Beslenme ve Aşılar Otizme Neden Olur:
Beslenme, aşılar, gebelik döneminde toksik, ağır metal maruziyeti gibi durumların otizme yol açtığına dair görüşler olsa da yapılan araştırmalar bu görüşleri desteklememektedir. Ailelerin tedavi amacıyla bu tarz görüşlerden hareketle tıbbi dayanağı olmayan yollara başvurdukları gözlenmektedir, ancak bilimsel olarak kanıtlanmamış bu gibi uygulamaların çocuklara zarar verme ihtimali oldukça yüksektir.
Otizm Tedavi Edilebilir:
ve erken yaşta uyaran eksikliğinin birbirinden ayrıştırılması oldukça önemlidir. Erken bebeklik döneminde ihtiyaç duyulan duygusal, sosyal ve bilişsel uyaran ortamı sağlanamadığı takdirde bebeklerde/çocuklarda otizm benzeri davranış örüntüleri gözlenebilir. Ancak uygun uyaran ortamı oluşturulduğunda, çocukların sosyal becerilerinin geliştirdiği ve ilişki kurabildikleri görülmektedir.

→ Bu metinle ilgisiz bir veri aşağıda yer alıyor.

-- ==== Sys2Proof/Machine/RegMap.lean ====
section
/-! DEFINITION. The setup register map (R488, R490, R505): every register of the 64 MiB setup window with its
place in the window, its instances, and its fields with their types (R17) and reset values, and the name of
every field. The tables follow the register tables of the chapters named in Table 15.1. -/

namespace Sys2Proof.Machine

/-- The field types of Table 00.6 (R17), with `boot` for RW fields writable only in Boot and Recovery (R493). -/
inductive FieldType | ro | rw | boot | w1c | w1s | rc | wo | rwe | rsvd
  deriving DecidableEq, Repr

/-- One field of a register: place, width, type, and the value of its Reset column (of a fuse or strap field, the nominal
board's value, assumption log 3; values that depend on the instance are given by `descReset`). -/
structure FieldDesc where
  lsb : Nat
  width : Nat
  type : FieldType
  reset : Nat
  deriving DecidableEq, Repr

/-- A register or an array of registers: window offset of the first, the array's (count, stride) pairs, the fields. -/
structure RegDesc where
  base : Nat
  dims : List (Nat × Nat)
  fields : List FieldDesc
  deriving DecidableEq, Repr

/-- A field of one register word, by the word's window offset. -/
structure Fld where
  addr : Nat
  lsb : Nat
  width : Nat
  deriving DecidableEq, Repr

/-- Registers of the IDV block (R501). -/
def regsIdv : List RegDesc := [
  ⟨0, [], [⟨0, 16, .ro, 25650⟩, ⟨16, 8, .ro, 1⟩, ⟨24, 8, .rsvd, 0⟩]⟩,
  ⟨4, [], [⟨0, 2, .ro, 1⟩, ⟨2, 30, .rsvd, 0⟩]⟩,
  ⟨8, [], [⟨0, 8, .ro, 176⟩, ⟨8, 24, .rsvd, 0⟩]⟩,
  ⟨12, [], [⟨0, 4, .ro, 3⟩, ⟨4, 8, .ro, 18⟩, ⟨12, 4, .ro, 6⟩, ⟨16, 4, .ro, 6⟩, ⟨20, 12, .rsvd, 0⟩]⟩,
  ⟨16, [], [⟨0, 32, .ro, 131072⟩]⟩,
  ⟨20, [], [⟨0, 1, .rsvd, 0⟩, ⟨1, 23, .ro, 0⟩, ⟨24, 8, .rsvd, 0⟩]⟩,
  ⟨32, [], [⟨0, 32, .ro, 1⟩]⟩,
  ⟨36, [], [⟨0, 32, .ro, 0⟩]⟩,
  ⟨40, [], [⟨0, 32, .ro, 0⟩]⟩,
  ⟨44, [], [⟨0, 32, .ro, 0⟩]⟩]

/-- Registers of the EDC block (R477). -/
def regsEdc : List RegDesc := [
  ⟨65536, [], [⟨0, 32, .ro, 0⟩]⟩,
  ⟨65540, [], [⟨0, 32, .ro, 4294967295⟩]⟩,
  ⟨65544, [], [⟨0, 32, .ro, 4294967295⟩]⟩,
  ⟨65548, [], [⟨0, 3, .ro, 0⟩, ⟨3, 2, .ro, 1⟩, ⟨5, 4, .ro, 0⟩, ⟨9, 23, .rsvd, 0⟩]⟩,
  ⟨65560, [], [⟨0, 8, .ro, 0⟩, ⟨8, 8, .ro, 0⟩, ⟨16, 16, .ro, 0⟩]⟩,
  ⟨65564, [], [⟨0, 16, .ro, 0⟩, ⟨16, 16, .rsvd, 0⟩]⟩,
  ⟨65552, [], [⟨0, 32, .ro, 0⟩]⟩,
  ⟨65556, [], [⟨0, 32, .ro, 0⟩]⟩]

/-- Registers of the PMC block (R335, R336, R337, R338, R454, R455, R456, R457, R458). -/
def regsPmc : List RegDesc := [
  ⟨131072, [], [⟨0, 3, .ro, 1⟩, ⟨3, 3, .ro, 0⟩, ⟨6, 10, .rsvd, 0⟩, ⟨16, 8, .ro, 0⟩, ⟨24, 8, .rsvd, 0⟩]⟩,
  ⟨131076, [], [⟨0, 1, .w1s, 0⟩, ⟨1, 1, .w1s, 0⟩, ⟨2, 30, .rsvd, 0⟩]⟩,
  ⟨131080, [], [⟨0, 3, .ro, 0⟩, ⟨3, 3, .ro, 0⟩, ⟨6, 3, .ro, 0⟩, ⟨9, 1, .ro, 0⟩, ⟨10, 1, .ro, 0⟩, ⟨11, 21, .rsvd, 0⟩]⟩,
  ⟨131088, [], [⟨0, 5, .wo, 0⟩, ⟨5, 1, .wo, 0⟩, ⟨6, 26, .rsvd, 0⟩]⟩,
  ⟨131092, [], [⟨0, 12, .rwe, 256⟩, ⟨12, 12, .rwe, 64⟩, ⟨24, 8, .rwe, 4⟩]⟩,
  ⟨131104, [], [⟨0, 1, .ro, 0⟩, ⟨1, 1, .ro, 1⟩, ⟨2, 7, .ro, 0⟩, ⟨9, 10, .ro, 0⟩, ⟨19, 1, .rwe, 1⟩, ⟨20, 12, .rsvd, 0⟩]⟩,
  ⟨131108, [], [⟨0, 8, .rwe, 100⟩, ⟨8, 8, .rwe, 50⟩, ⟨16, 8, .rwe, 56⟩, ⟨24, 8, .rwe, 1⟩]⟩,
  ⟨131112, [], [⟨0, 8, .ro, 0⟩, ⟨8, 8, .ro, 0⟩, ⟨16, 12, .ro, 960⟩, ⟨28, 1, .ro, 0⟩, ⟨29, 3, .rsvd, 0⟩]⟩,
  ⟨131120, [], [⟨0, 1, .w1c, 0⟩, ⟨1, 1, .w1c, 0⟩, ⟨2, 1, .w1c, 0⟩, ⟨3, 1, .w1c, 0⟩, ⟨4, 1, .w1c, 0⟩, ⟨5, 1, .w1c, 0⟩, ⟨6, 1, .w1c, 0⟩, ⟨7, 25, .rsvd, 0⟩]⟩,
  ⟨131124, [], [⟨0, 1, .rw, 0⟩, ⟨1, 1, .rw, 0⟩, ⟨2, 1, .rw, 0⟩, ⟨3, 1, .rw, 0⟩, ⟨4, 1, .rw, 0⟩, ⟨5, 1, .rw, 0⟩, ⟨6, 1, .rw, 0⟩, ⟨7, 25, .rsvd, 0⟩]⟩,
  ⟨131136, [(8, 4)], [⟨0, 1, .rsvd, 0⟩, ⟨1, 23, .ro, 0⟩, ⟨24, 8, .rsvd, 0⟩]⟩,
  ⟨131328, [(24, 4)], [⟨0, 3, .ro, 0⟩, ⟨3, 2, .ro, 0⟩, ⟨5, 10, .ro, 0⟩, ⟨15, 1, .ro, 0⟩, ⟨16, 1, .w1s, 0⟩, ⟨17, 15, .rsvd, 0⟩]⟩,
  ⟨133120, [], [⟨0, 16, .rwe, 0⟩, ⟨16, 16, .rwe, 0⟩]⟩,
  ⟨133124, [], [⟨0, 16, .rwe, 0⟩, ⟨16, 16, .rwe, 0⟩]⟩,
  ⟨133128, [], [⟨0, 12, .rwe, 0⟩, ⟨12, 7, .rwe, 0⟩, ⟨19, 1, .rsvd, 0⟩, ⟨20, 8, .rw, 0⟩, ⟨28, 4, .rsvd, 0⟩]⟩,
  ⟨133132, [], [⟨0, 16, .rwe, 0⟩, ⟨16, 6, .rwe, 0⟩, ⟨22, 4, .rwe, 6⟩, ⟨26, 5, .rsvd, 0⟩, ⟨31, 1, .w1s, 0⟩]⟩,
  ⟨133136, [], [⟨0, 16, .ro, 0⟩, ⟨16, 1, .ro, 0⟩, ⟨17, 2, .ro, 0⟩, ⟨19, 13, .rsvd, 0⟩]⟩,
  ⟨133140, [], [⟨0, 24, .ro, 0⟩, ⟨24, 8, .rsvd, 0⟩]⟩,
  ⟨133144, [], [⟨0, 19, .ro, 0⟩, ⟨19, 13, .rsvd, 0⟩]⟩,
  ⟨133148, [], [⟨0, 2, .ro, 0⟩, ⟨2, 1, .ro, 0⟩, ⟨3, 1, .ro, 0⟩, ⟨4, 1, .ro, 0⟩, ⟨5, 11, .rsvd, 0⟩, ⟨16, 16, .ro, 0⟩]⟩]

/-- Registers of the PMC block (R338). -/
def regsPmc1 : List RegDesc := [
  ⟨133152, [], [⟨0, 32, .ro, 0⟩]⟩]

/-- Registers of the TRN block (R502). -/
def regsTrn : List RegDesc := [
  ⟨196608, [], [⟨0, 32, .ro, 0⟩]⟩,
  ⟨196612, [], [⟨0, 32, .ro, 0⟩]⟩,
  ⟨196616, [], [⟨0, 2, .wo, 0⟩, ⟨2, 30, .rsvd, 0⟩]⟩,
  ⟨196620, [], [⟨0, 1, .ro, 0⟩, ⟨1, 3, .ro, 0⟩, ⟨4, 2, .ro, 0⟩, ⟨6, 10, .ro, 0⟩, ⟨16, 16, .rsvd, 0⟩]⟩,
  ⟨196624, [], [⟨0, 16, .ro, 0⟩, ⟨16, 16, .rsvd, 0⟩]⟩]

/-- Registers of the SLU block (R125, R126, R127, R128, R129, R130, R131, R132, R133). -/
def regsSlu : List RegDesc := [
  ⟨262144, [], [⟨0, 1, .ro, 0⟩, ⟨1, 1, .ro, 0⟩, ⟨2, 1, .ro, 0⟩, ⟨3, 1, .ro, 0⟩, ⟨4, 3, .ro, 7⟩, ⟨7, 1, .rsvd, 0⟩, ⟨8, 7, .ro, 0⟩, ⟨15, 6, .ro, 32⟩, ⟨21, 4, .ro, 8⟩, ⟨25, 7, .rsvd, 0⟩]⟩,
  ⟨262160, [(8, 8)], [⟨0, 21, .rwe, 0⟩, ⟨21, 11, .rsvd, 0⟩]⟩,
  ⟨262164, [(8, 8)], [⟨0, 5, .rwe, 0⟩, ⟨5, 3, .rsvd, 0⟩, ⟨8, 5, .rwe, 0⟩, ⟨13, 19, .rsvd, 0⟩]⟩,
  ⟨262240, [], [⟨0, 18, .rw, 262143⟩, ⟨18, 14, .rsvd, 0⟩]⟩,
  ⟨262248, [], [⟨0, 32, .ro, 0⟩]⟩,
  ⟨262252, [], [⟨0, 32, .wo, 0⟩]⟩,
  ⟨262256, [], [⟨0, 16, .rw, 0⟩, ⟨16, 16, .rsvd, 0⟩]⟩,
  ⟨262264, [], [⟨0, 12, .rw, 960⟩, ⟨12, 12, .rw, 640⟩, ⟨24, 8, .rsvd, 0⟩]⟩,
  ⟨262272, [(10, 4)], [⟨0, 32, .rc, 0⟩]⟩,
  ⟨262336, [], [⟨0, 16, .rc, 0⟩, ⟨16, 16, .rc, 0⟩]⟩,
  ⟨262352, [(2, 4)], [⟨0, 32, .w1s, 0⟩]⟩,
  ⟨266240, [(1024, 16)], [⟨0, 10, .rw, 1023⟩, ⟨10, 8, .rw, 255⟩, ⟨18, 8, .rw, 255⟩, ⟨26, 6, .rw, 63⟩]⟩,
  ⟨266244, [(1024, 16)], [⟨0, 12, .rw, 4095⟩, ⟨12, 14, .rw, 16383⟩, ⟨26, 6, .rsvd, 0⟩]⟩,
  ⟨266248, [(1024, 16)], [⟨0, 2, .rw, 3⟩, ⟨2, 30, .rsvd, 0⟩]⟩]

/-- Registers of the HGT block (R86, R87, R88, R89, R90, R91). -/
def regsHgt : List RegDesc := [
  ⟨524288, [(2, 4)], [⟨0, 3, .ro, 0⟩, ⟨3, 5, .ro, 0⟩, ⟨8, 1, .ro, 0⟩, ⟨9, 1, .ro, 0⟩, ⟨10, 2, .ro, 0⟩, ⟨12, 20, .rsvd, 0⟩]⟩,
  ⟨524304, [(2, 4)], [⟨0, 20, .rwe, 262144⟩, ⟨20, 12, .rsvd, 0⟩]⟩,
  ⟨524320, [(2, 4)], [⟨0, 21, .ro, 0⟩, ⟨21, 11, .rsvd, 0⟩]⟩,
  ⟨524336, [(2, 4)], [⟨0, 16, .ro, 0⟩, ⟨16, 16, .ro, 0⟩]⟩,
  ⟨524352, [], [⟨0, 2, .ro, 0⟩, ⟨2, 6, .rsvd, 0⟩, ⟨8, 2, .ro, 0⟩, ⟨10, 22, .rsvd, 0⟩]⟩,
  ⟨524368, [], [⟨0, 1, .w1c, 0⟩, ⟨1, 1, .w1c, 0⟩, ⟨2, 1, .w1c, 0⟩, ⟨3, 1, .w1c, 0⟩, ⟨4, 1, .w1c, 0⟩, ⟨5, 1, .w1c, 0⟩, ⟨6, 1, .w1c, 0⟩, ⟨7, 1, .w1c, 0⟩, ⟨8, 24, .rsvd, 0⟩]⟩,
  ⟨524372, [], [⟨0, 1, .rw, 0⟩, ⟨1, 1, .rw, 0⟩, ⟨2, 1, .rw, 0⟩, ⟨3, 1, .rw, 0⟩, ⟨4, 1, .rw, 0⟩, ⟨5, 1, .rw, 0⟩, ⟨6, 1, .rw, 0⟩, ⟨7, 1, .rw, 0⟩, ⟨8, 24, .rsvd, 0⟩]⟩]

/-- Registers of the FCE block (R165, R166, R167, R168, R169, R170). -/
def regsFce : List RegDesc := [
  ⟨1048576, [(64, 16384)], [⟨0, 1, .w1s, 0⟩, ⟨1, 3, .rsvd, 0⟩, ⟨4, 4, .rw, 0⟩, ⟨8, 1, .rw, 0⟩, ⟨9, 23, .rsvd, 0⟩]⟩,
  ⟨1048580, [(64, 16384)], [⟨0, 3, .ro, 6⟩, ⟨3, 5, .ro, 0⟩, ⟨8, 1, .ro, 0⟩, ⟨9, 1, .ro, 0⟩, ⟨10, 4, .ro, 15⟩, ⟨14, 18, .rsvd, 0⟩]⟩,
  ⟨1048584, [(64, 16384)], [⟨0, 4, .rwe, 0⟩, ⟨4, 4, .rwe, 5⟩, ⟨8, 4, .ro, 15⟩, ⟨12, 20, .rsvd, 0⟩]⟩,
  ⟨1048588, [(64, 16384)], [⟨0, 16, .rc, 0⟩, ⟨16, 16, .rc, 0⟩]⟩,
  ⟨1048592, [(64, 16384)], [⟨0, 2, .ro, 0⟩, ⟨2, 16, .ro, 0⟩, ⟨18, 14, .rsvd, 0⟩]⟩,
  ⟨1048596, [(64, 16384)], [⟨0, 6, .ro, 0⟩, ⟨6, 10, .ro, 0⟩, ⟨16, 16, .rsvd, 0⟩]⟩,
  ⟨1048600, [(64, 16384)], [⟨0, 2, .ro, 0⟩, ⟨2, 3, .ro, 0⟩, ⟨5, 2, .ro, 0⟩, ⟨7, 1, .rsvd, 0⟩, ⟨8, 12, .ro, 0⟩, ⟨20, 2, .ro, 0⟩, ⟨22, 10, .rsvd, 0⟩]⟩,
  ⟨1048604, [(64, 16384)], [⟨0, 16, .ro, 0⟩, ⟨16, 16, .ro, 0⟩]⟩,
  ⟨1048608, [(64, 16384)], [⟨0, 1, .w1c, 0⟩, ⟨1, 1, .w1c, 0⟩, ⟨2, 1, .w1c, 0⟩, ⟨3, 1, .w1c, 0⟩, ⟨4, 1, .w1c, 0⟩, ⟨5, 1, .w1c, 0⟩, ⟨6, 1, .w1c, 0⟩, ⟨7, 25, .rsvd, 0⟩]⟩,
  ⟨1048612, [(64, 16384)], [⟨0, 1, .rw, 0⟩, ⟨1, 1, .rw, 0⟩, ⟨2, 1, .rw, 0⟩, ⟨3, 1, .rw, 0⟩, ⟨4, 1, .rw, 0⟩, ⟨5, 1, .rw, 0⟩, ⟨6, 1, .rw, 0⟩, ⟨7, 25, .rsvd, 0⟩]⟩,
  ⟨1048640, [(64, 16384)], [⟨0, 4, .rw, 0⟩, ⟨4, 4, .rw, 0⟩, ⟨8, 3, .rw, 0⟩, ⟨11, 21, .rsvd, 0⟩]⟩,
  ⟨1048644, [(64, 16384), (3, 4)], [⟨0, 32, .rw, 0⟩]⟩]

Otizmi ortadan kaldıran bir yol henüz keşfedilmemiştir. Otizmde medikal destek, ilgili belirtilerin şiddetini azaltmada oldukça etkilidir. Bu sayede çocukların gündelik yaşamlarını sürdürebilmeleri ve okul ortamında eğitimlerine devam etmeleri sağlanabilir. Belirtileri hafifletmeye yönelik kullanılan ilaçların mutlaka uzman hekim tarafından reçete edilmesi gerekmektedir. Medikal desteğin yanı sıra öz bakım ve temel iletişim becerilerini desteklemek amacıyla özel eğitim ve rehabilitasyon merkezlerinde çocukları destekleyici eğitim programları yürütülmektedir. Bu gibi eğitim faaliyetleriyle erken yaşta çocukların desteklenmesi oldukça önemlidir.